As of the 6th of January, Gas and Electricity Year Ahead Wholesale costs were higher than in last month’s report.
Following a period of higher prices in November and early December, they initially began to fall as some positivity returned. However, as we approached the end of the year it started to become clear that any optimism that a deal may be done between Ukraine and Russia to extend the Gas transit deal, was unfounded. Ukraine’s decision was made to deprive Russia of billions of pounds which could be used to support their war effort. In response, Slovakia has threatened to stop supplying Ukraine with Electricity, which is required due to the attacks on their energy infrastructure. Although alternate Gas transit options had been rumoured, which would likely involve a country buying Russian Gas and selling it to Europe, nothing materialised. From January, Europe has imported less Gas, increasing the rate of Storage withdrawals, which are already significantly lower than last year at only 70% full.
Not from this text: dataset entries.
/-- Calls with a member that has become unreachable complete with LINK_LOST (R311). -/
def loseCalls (c : Chip) : Chip :=
  let gone (ms : List Nat) : Bool := ms.any c.unreachable
  let calls := ((c.fab.colls.filter fun k => gone k.members).map fun k => (k.engine, k.entry)) ++
    ((c.fab.a2as.filter fun k => gone k.members).map fun k => (k.engine, k.entry))
  calls.foldl (fun c (e, id) => match c.callEntry e id with
    | some ent => c.failColl e ent .linkLost
    | none => c) c

end Chip

end Sys2Proof.Machine
end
It is hoped that a period of milder weather and an increase in LNG deliveries will help stabilise the decline in Storage levels and in turn, ease Gas and Electricity prices.
In December 2024 Gas generation contributed 31% of our Electricity, higher than 2023, despite more Wind assets being available. Supplies via the Interconnectors with Europe were also higher as Coal is no longer available and Nuclear was lower.
The energy industry has changed how it recovers Electricity Distribution, Transmission and Balancing costs, under the Targeted Charging Review. This has moved some charges away from being based on the energy used and billed in the unit rate, to fixed charges incorporated within the Standing Charge or as separate items. This should give both the customer and the industry a more accurate way of calculating budgets, but the change has become noticeable within energy bills and created concern. Over the next two years, there is a quite confused picture of increases and decreases in Transmission and Distribution charges, which energy suppliers will be billing customers.
From April 2024 most customers saw a decrease in Transmission which is likely to be followed by an increase in this fixed charge from April 2025, almost completely replacing what used to be recovered through Triads. Distribution costs are a little more complicated with the average fixed annual cost increasing across networks from April 2024 but decreasing from April 2025. Another element, the Available Capacity (AC), has already seen small increases but is due for a more significant rise from April 2025. This does mean that by managing the Agreed Supply Capacity, there is an opportunity to reduce the AC cost and longer term possibly lower the Band which determines fixed charges.
There is an expectation that Balancing costs will continue to increase.
Indigo Swan works closely with energy suppliers to help all our customers understand and manage changes.
Please contact us on 0333 320 0475 to discuss options or to get a latest update.
On the 6th of January, the Gas Year Ahead Wholesale cost was 114.38p/th, up from 107.29p/th in last month’s report and 37% more than 2024. Although an increase, there has been a small reduction as it peaked at 120p/th earlier in the month.
A period of price volatility returned in December and continued into January, due to the reduced Gas imports into Europe following the end of the Ukraine / Russia transit deal and no alternate arrangement being available. The recent slight easing of prices is an adjustment following the exaggerated market reaction to an event that was always likely and partially already factored into costs.
The cold spell both here and in Europe has increased the need for Gas to meet the additional heating demand. EU Gas Storage levels are now 70% full compared to an average of almost 85% over the last two years. The withdrawals are a concern not only for this winter but also 2025/26, as injections may begin from a very low starting point and with less surplus supplies being available and at a higher cost. The increase in LNG deliveries may help alleviate the problem.
The direction of Wholesale prices is uncertain, with a number of events potentially either reducing Gas supplies or increasing demand. We would advise discussing your options for contracts ending early 2025 or at least monitoring the position closely.
On the 6th of January, the Electricity Year Ahead Wholesale cost was £89.38/MWh, up from £85.25/MWh in last month’s report and 12% more than 2024. Although an increase, there has been a small reduction as it peaked at £93/MWh earlier in the month.
Electricity costs have followed Gas due to our reliance on it as a flexible and reliable form of generation. The pressure on Gas prices remains with the reduction of Russian supplies into Europe. Factors influencing costs will be, the amount of Gas required for heating across Europe, the number of LNG shipments and the level of EU Gas Storage, which is significantly lower than the last two years.
The contribution of Gas for generation fell to 31% of supplies in December from 40% in November and have fallen further to 26% over the last week. Electricity imports from Europe remain high at 14% and Wind 33%. With the closure of our Coal fuelled generation in 2024, imports will be an important tool in balancing the network, as will tools such as the new look Demand Flexibility Service.
The direction of Wholesale prices is uncertain, with pressure potentially from increased Gas costs or with markets being so sensitive, from any unplanned Electricity generation outages. We would advise discussing your options for contracts ending early 2025 or at least monitoring the position closely.